Usiadły na małej, drewnianej ławeczce.

– Przez te wszystkie lata opiekowałam się nim z miłością. Chroniłam kwiaty, przenosząc je na zimę do szklarni lub do domu. Niektóre z nich posadził jeszcze Fede, inne są ze szczepek, które brałam z Residenzy i sadziłam je tu, w moim ogrodzie. Właśnie w tym miejscu powiedział mi, że poza mną nie będzie dla niego istniała żadna inna kobieta.

Zatrzymała wzrok na pąsowych różach.

– Sadzilis'my je razem i nigdy nie pozwolę im zwiędnąć – rzekła cicho. – Gdyby teraz wrócił, ujrzałby dowód mojej miłości.

– Będę kochała je dla ciebie – szepnęła Heather.

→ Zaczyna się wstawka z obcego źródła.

-- ==== Sys2Proof/Laws/PerInstr.lean ====
section
/-!
SUPPORT. The family Encoding: for each instruction, decoding its encoded word gives it back, with every operand at every
value that the encoding admits. Steps that the opcode table calls events have no word.
-/
namespace Sys2Proof.Laws
set_option Elab.async false

/-- Decoding the word of a well-formed instruction gives the instruction back. -/
def Encoding.Statement (i : Instr) : Prop := i.wf = true → ∀ c, encode i = some c → decodeCode c = some i

/-- An instruction with a known code. -/
theorem Encoding.of_code {i : Instr} {d : Code} (he : encode i = some d) (hd : i.wf = true → decodeCode d = some i) :
    Encoding.Statement i := fun hw c hc => by rw [he] at hc; cases hc; exact hd hw

/-- An instruction without a word. -/
theorem Encoding.of_none {i : Instr} (he : encode i = none) : Encoding.Statement i := fun _ c hc => by
  rw [he] at hc; cases hc
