/-- R163: element results. -/
theorem test_vector_integer :
    gives 32 (.vadd gt 3 1 (.vs2 2) false false) 12 1 = true ∧ gives 32 (.vsub gt 3 1 (.vs2 2) false false) (2 ^ 32 - 2) (2 ^ 32 - 3) = true ∧
    gives 32 (.vadd gt 3 1 (.vs2 2) true true) 12 (2 ^ 32 - 1) = true ∧ gives 32 (.vmul gt 3 1 (.vs2 2) false false) 35 (2 ^ 32 - 2) = true ∧
    gives 32 (.vmulh gt 3 1 (.vs2 2) false true) 0 1 = true ∧ gives 32 (.vdiv gt 3 1 (.vs2 2) false false) 0 0 = true ∧
    gives 32 (.vrem gt 3 1 (.vs2 2) false false) 5 (2 ^ 32 - 1) = true ∧ gives 32 (.vmin gt 3 1 (.vs2 2) false false) 5 (2 ^ 32 - 1) = true ∧
    gives 32 (.vmax gt 3 1 (.vs2 2) false true) 7 (2 ^ 32 - 1) = true ∧ gives 32 (.vsll gt 3 1 (.vs2 2) false false) 640 (2 ^ 32 - 4) = true ∧
    gives 32 (.vsra gt 3 1 (.vs2 2) false false) 0 (2 ^ 32 - 1) = true ∧ gives 32 (.vavg gt 3 1 (.vs2 2) false false) 6 1 = true ∧
    gives 32 (.vabs gt 3 1 false) 5 1 = true ∧ gives 32 (.vid gt 3) 0 1 = true ∧ gives 32 (.vmv gt 3 (.vs2 2)) 7 2 = true ∧
    gives 32 (.vmerge gnv 3 1 (.vs2 2)) 7 2 = true := by decide +kernel

/-- R160: at 2·SEW, in the group of two registers at v4. -/
theorem test_vector_widen :
    runs (vec id) (.vaddw gt 4 1 (.vs2 2) false false) (fun t => t.me.rdE 4 0 64 == 12 && t.me.rdE 4 1 64 == 1) = true ∧
    runs (vec id) (.vmulw gt 4 1 (.vs2 2) false true) (fun t => t.me.rdE 4 1 64 == (2 ^ 32 - 1) * 2) = true := by decide +kernel

/-- R169 and R197 to R203: a compare writes both predicates of its pair; counts and searches go to scalar registers. -/
theorem test_vector_predicate :
    runs (vec id) (.vcmp gt 3 1 (.vs2 2) .ltu) (fun t => t.me.pBit 6 0 && !t.me.pBit 7 0 && !t.me.pBit 6 1 && t.me.pBit 7 1) = true ∧
    runs (vec id) (.vcmp gt 3 1 (.vs2 2) .lt) (fun t => t.me.pBit 6 0 && t.me.pBit 6 1) = true ∧
    runs (vec fun h => (h.wrP 9 0 false).wrP 9 1 true) (.pcount gt 3 9) (fun t => t.me.rdS 3 == 1) = true ∧
    runs (vec fun h => (h.wrP 9 0 false).wrP 9 1 true) (.pffs gt 3 9) (fun t => t.me.rdS 3 == 1) = true ∧
    runs (vec fun h => (h.wrP 9 0 false).wrP 9 1 true) (.psbf gt 8 9) (fun t => t.me.pBit 8 0 && !t.me.pBit 8 1) = true ∧
    runs (vec fun h => h.wrP 9 0 true) (.pkill 9 0) (fun t => !t.me.vec.plive.getLsbD 9 && t.me.rdP 9 == 0) = true := by decide +kernel

/-- R229, R238: posted commands take their place in the queue, and MZERO clears its tile. -/
theorem test_matrix :
    runs (hartIs fun h => { h with shape := { h.shape with talloc := 1 } }) (.mzero gs 0)
      (fun t => (t.core 0).mq.length == 1 && t.matrixBusy 0 &&
        runs t (.matrixCommandStart 0) fun u => u.matrixBusy 0 && runs u (.matrixCommandComplete 0) fun v => !v.matrixBusy 0) = true ∧
    runs (regsAre [0x0102030405060708]) (.mshape gs 2 1 false) (fun t => t.me.sc.msh == 0x0102030405060708 && t.me.rdS 2 == 0) = true := by
  decide +kernel

/-- R20 and R31: the header of the manual's example hands off three words; reset goes back to State.reset. -/
theorem test_events :
    runs (at_ 0x5A20000021800000) (.convoyHandoff 0) (fun t => (t.hart 0).q.queue.length == 1 && (t.hart 0).sc.pc == tcmBase + 32) = true ∧
    runs (regsAre [1]) .moduleReset (fun t => t == State.reset) = true ∧
    runs (regsAre []) (.interrupt 0 5) (fun t => (t.hart 0).q.irq == [5#64] && (t.hart 0).sc.latch) = true ∧
    runs (regsAre []) .modulePowerRemoval (fun t => !t.mgmt.powered) = true := by decide +kernel
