/-- A port's pool request arrives: it waits while a transfer is in flight; with the pool free it is followed at the same event by
the grant of the request chosen. A grant to a port begins an allowed transfer; a refused one ends the command ACCESS, with staging
of a WRITE BLOCKS discarded, or lets a held port reset take effect in its place (R111), and the next grant follows at the same
event, since the pool is still free; that it is checked in the state after that end or reset, with the holds the reset released
gone, is the model's order (log 19). A grant to the scrubber begins the scrub of a GOOD block; another block is skipped, and the
next grant follows (R149). A grant to a port counts for a waiting scrub request (R81, R82, R83, R84, R124, R128). Without a
request on its way an arrival changes nothing (the model's choice, log 3); a stand-alone grant finds something to do only in states
no run reaches, and stands in other statements for the grant inside the end of a transfer (log 6).
The model's log entries it rests on: 3, 5, 6, 8, 19, 20, 26. -/
def Obligations.ArrivalAndGrant : Prop :=
  (∀ (s : State) (p : PortId),
    let q := s.port p
    ((∀ r : PoolRequest, q.outgoing ≠ some (.pool r)) → exec (.poolRequestArrival p) s = .next s) ∧
    ∀ r : PoolRequest, q.outgoing = some (.pool r) → ∃ t, exec (.poolRequestArrival p) s = .next t ∧
      (s.pool.transfer ≠ none → t.port p = { q with outgoing := none } ∧
        t.arbiter = { s.arbiter with waiting := s.arbiter.waiting.set p (some r) } ∧
        s.sameBut { t with arbiter := s.arbiter } [p] []) ∧
      (s.pool.transfer = none → ∃ u, exec .poolGrant u = .next t ∧ u.port p = { q with outgoing := none } ∧
        u.arbiter = { s.arbiter with waiting := s.arbiter.waiting.set p (some r) } ∧
        s.sameBut { u with arbiter := s.arbiter } [p] []) ∧
      (s.pool.transfer = none → s.noneWaits → s.accessAllowed p r = true →
        t.port p = { q with outgoing := none, state := if q.held.isSome then .aborting else q.state } ∧
        t.arbiter = { s.arbiter with pointer := p } ∧
        t.pool = { s.pool with transfer := some (s.transferOf p r) } ∧
        s.sameBut { t with arbiter := s.arbiter, pool := s.pool } [p] []) ∧
      (s.pool.transfer = none → s.noneWaits → s.accessAllowed p r = false → q.held ≠ some .portReset →
        t.port p = { q with
          state := .ready, kind := .access, done := true, running := none, outgoing := none, held := none,
          index := match q.running with
            | some ⟨.writeBlocks, _⟩ => 0
            | _ => q.index } ∧
        t.arbiter = { s.arbiter with pointer := p } ∧ s.sameBut { t with arbiter := s.arbiter } [p] []) ∧
      (s.pool.transfer = none → s.noneWaits → s.accessAllowed p r = false → q.held = some .portReset →
        s.resetOf t p ∧ t.arbiter = { s.arbiter with pointer := p } ∧
        s.sameBut { t with arbiter := s.arbiter } allPorts allLocks)) ∧
  (∀ s : State,
    (s.pool.transfer ≠ none ∨ s.arbiter.choose = none → exec .poolGrant s = .next s) ∧
    (∀ (p : PortId) (r : PoolRequest), s.pool.transfer = none → s.arbiter.choose = some (.port p) →
      s.arbiter.waiting[p] = some r →
      let q := s.port p
      let taken := { s.arbiter with
        waiting := s.arbiter.waiting.set p none, pointer := p
        scrubWait := if s.arbiter.scrubReq.isSome then s.arbiter.scrubWait + 1 else s.arbiter.scrubWait }
      (s.accessAllowed p r = true → ∃ t, exec .poolGrant s = .next t ∧
        t.port p = { q with state := if q.held.isSome then .aborting else q.state } ∧ t.arbiter = taken ∧
        t.pool = { s.pool with transfer := some (s.transferOf p r) } ∧
        s.sameBut { t with arbiter := s.arbiter, pool := s.pool } [p] []) ∧
      (s.accessAllowed p r = false → q.held ≠ some .portReset →
        ∃ u t, exec .poolGrant s = .next t ∧ exec .poolGrant u = .next t ∧
          u.port p = { q.complete .access with
            index := match q.running with
              | some ⟨.writeBlocks, _⟩ => 0
              | _ => q.index } ∧
          u.arbiter = taken ∧ s.sameBut { u with arbiter := s.arbiter } [p] []) ∧
      (s.accessAllowed p r = false → q.held = some .portReset →
        ∃ u t, exec .poolGrant s = .next t ∧ exec .poolGrant u = .next t ∧ s.resetOf u p ∧ u.arbiter = taken ∧
          s.sameBut { u with arbiter := s.arbiter } allPorts allLocks)) ∧
    ∀ b : BlockNo, s.pool.transfer = none → s.arbiter.choose = some .scrubber → s.arbiter.scrubReq = some b →
      let c := s.scrubber
      let taken := { s.arbiter with scrubReq := none, scrubWait := 0 }
      (s.pool.stateOf b = .good → exec .poolGrant s = .next { s with
        arbiter := taken
        scrubber := { c with phase := .scrubbing }
        pool := { s.pool with
          transfer := some ⟨.scrubber, .scrub, b, none, some (s.pool.readBlock b).1, (s.pool.readBlock b).2⟩ } }) ∧
      (s.pool.stateOf b ≠ .good → exec .poolGrant s = exec .poolGrant { s with
        arbiter := taken
        scrubber := if c.interval = 0 then ⟨0, c.position + 1, .off, none⟩
          else ⟨c.interval, c.position + 1, .timing, some ⟨0, c.interval.toNat + 1⟩⟩ }))

/-- The transfer a grant begins: a store takes the port's staging as it stands, a zero takes 00h bytes, the others the read of
their block, settled at the start (R4, R5, R6, R9). The outcome of a read, of a port's or of the scrubber's transfer, follows from
the block's state and from its 16 groups: BLANK for an UNWRITTEN block, UNCORRECTABLE without a new offer for a POISONED one, and
for a GOOD block a find of uncorrectable groups, a correction of as many groups as are classed correctable, or clean (R5, R6, R14).
The model's log entries it rests on: 10, 11, 28. -/
def Obligations.TransferAtItsStart : Prop :=
  ∀ (s : State) (p : PortId) (b : BlockNo) (d : Option BlockNo),
    s.transferOf p ⟨.store, b, d⟩ = ⟨.port p, .store, b, d, none, (s.port p).staging⟩ ∧
    s.transferOf p ⟨.zero, b, d⟩ = ⟨.port p, .zero, b, d, none, Vector.replicate 128 0⟩ ∧
    (∀ x : Transfer, x.read = some (s.pool.readBlock b).1 →
      let n := ((List.finRange 16).filter fun g => s.pool.groupClass b g.val = .correctable).length
      (s.pool.stateOf b = .unwritten → x.readResult = .blank) ∧ (s.pool.stateOf b = .poisoned → x.readResult = .poisoned) ∧
      (s.pool.stateOf b = .good → (∃ g : Fin 16, s.pool.groupClass b g.val = .uncorrectable) →
        x.readResult = .foundUncorrectable) ∧
      (s.pool.stateOf b = .good → (∀ g : Fin 16, s.pool.groupClass b g.val ≠ .uncorrectable) →
        x.readResult = if n = 0 then .clean else .corrected n)) ∧
    (∀ j : Fin 128, s.pool.stateOf b = .good → (s.pool.readBlock b).2[j] = s.pool.usedByte b j.val) ∧
    ∀ k ∈ [TransferKind.load, .copy, .verify],
      ((s.transferOf p ⟨k, b, d⟩).read = some (s.pool.readBlock b).1 ∧
        (s.transferOf p ⟨k, b, d⟩).data = (s.pool.readBlock b).2) ∧
      (s.transferOf p ⟨k, b, d⟩).requester = .port p ∧ (s.transferOf p ⟨k, b, d⟩).kind = k ∧
      (s.transferOf p ⟨k, b, d⟩).block = b ∧ (s.transferOf p ⟨k, b, d⟩).dest = d ∧
      (s.pool.stateOf b = .unwritten → (s.transferOf p ⟨k, b, d⟩).result = .failure .blank) ∧
      (s.pool.stateOf b = .poisoned → (s.transferOf p ⟨k, b, d⟩).result = .failure .uncorrectable) ∧
      (s.pool.stateOf b = .good →
        (∃ g : Fin 16, s.pool.groupClass b g.val = .uncorrectable) →
          (s.transferOf p ⟨k, b, d⟩).result = .failure .uncorrectable) ∧
      (s.pool.stateOf b = .good → (∀ g : Fin 16, s.pool.groupClass b g.val ≠ .uncorrectable) →
        (s.transferOf p ⟨k, b, d⟩).result =
          .success (decide (∃ g : Fin 16, s.pool.groupClass b g.val = .correctable)) ∧
        ∀ j : Fin 128, (s.transferOf p ⟨k, b, d⟩).data[j] = s.pool.usedByte b j.val)

/-- The withdrawal of a port's pool request before its grant: the request goes, the pointer stays, and the command ends
ABORTED or the held port reset takes effect; with nothing held or nothing requested there is nothing to take (R85, R86, R91, R108,
R111, R151). By itself the withdrawal of the scrubber's request acts only on a request that stands at an interval of 0, in a state
no run reaches, since SET SCRUB withdraws it at its own event (log 17); in every other state it changes nothing (log 3).
The model's log entries it rests on: 3, 5, 8, 16, 17, 26. -/
def Obligations.PoolRequestWithdrawal : Prop :=
  ∀ (s : State) (p : PortId),
    let gone := { s.arbiter with waiting := s.arbiter.waiting.set p none }
    (s.poolRequested p = true → (s.port p).held = some .abort →
      ∃ t, exec (.poolRequestWithdrawal (.port p)) s = .next t ∧ t.port p = (s.port p).complete .aborted ∧ t.arbiter = gone ∧
        s.sameBut { t with arbiter := s.arbiter } [p] []) ∧
    (s.poolRequested p = true → (s.port p).held = some .portReset →
      ∃ t, exec (.poolRequestWithdrawal (.port p)) s = .next t ∧ s.resetOf t p ∧ t.arbiter = gone ∧
        s.sameBut { t with arbiter := s.arbiter } allPorts allLocks) ∧
    (s.poolRequested p = false ∨ (s.port p).held = none → exec (.poolRequestWithdrawal (.port p)) s = .next s) ∧
    (s.scrubber.phase = .requested → s.scrubber.interval = 0 → s.arbiter.scrubReq.isSome →
      ∃ t, exec (.poolRequestWithdrawal .scrubber) s = .next t ∧
        t.arbiter = { s.arbiter with scrubReq := none, scrubWait := 0 } ∧
        t.scrubber = { s.scrubber with phase := .off, timer := none } ∧
        s.sameBut { t with arbiter := s.arbiter, scrubber := s.scrubber } [] []) ∧
    (¬ (s.scrubber.phase = .requested ∧ s.scrubber.interval = 0 ∧ s.arbiter.scrubReq.isSome) →
      exec (.poolRequestWithdrawal .scrubber) s = .next s)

– Wiem o tym. Obiecaj mi, że kiedy będą mnie chować, a moją trumnę pokryje stos kwiatów, o które nie dbam, wśród tych oznak ludzkiego szacunku znajdzie się jedna różyczka z tego klombu.

– Oczywiście. Czemu nie chcesz, by zajął się tym Lorenzo lub Renato?

Pokręciła głową.

– Kiedy przyjdzie na mnie czas, Lorenzo pogrąży się w smutku i zupełnie się rozklei. Będziesz musiała być mocna za was oboje. A co do Renata, to dobry człowiek, ale nie rozumie spraw sercowych.

– Słowem mam myśleć za obu – powiedziała Heather i obie panie wymieniły uśmiechy. – Oczywiście zrobię to dla ciebie – obiecała.

– Zatem będę już spokojna. Bałam się, że nie znajdę nikogo, kto zadbałby o te kwiaty.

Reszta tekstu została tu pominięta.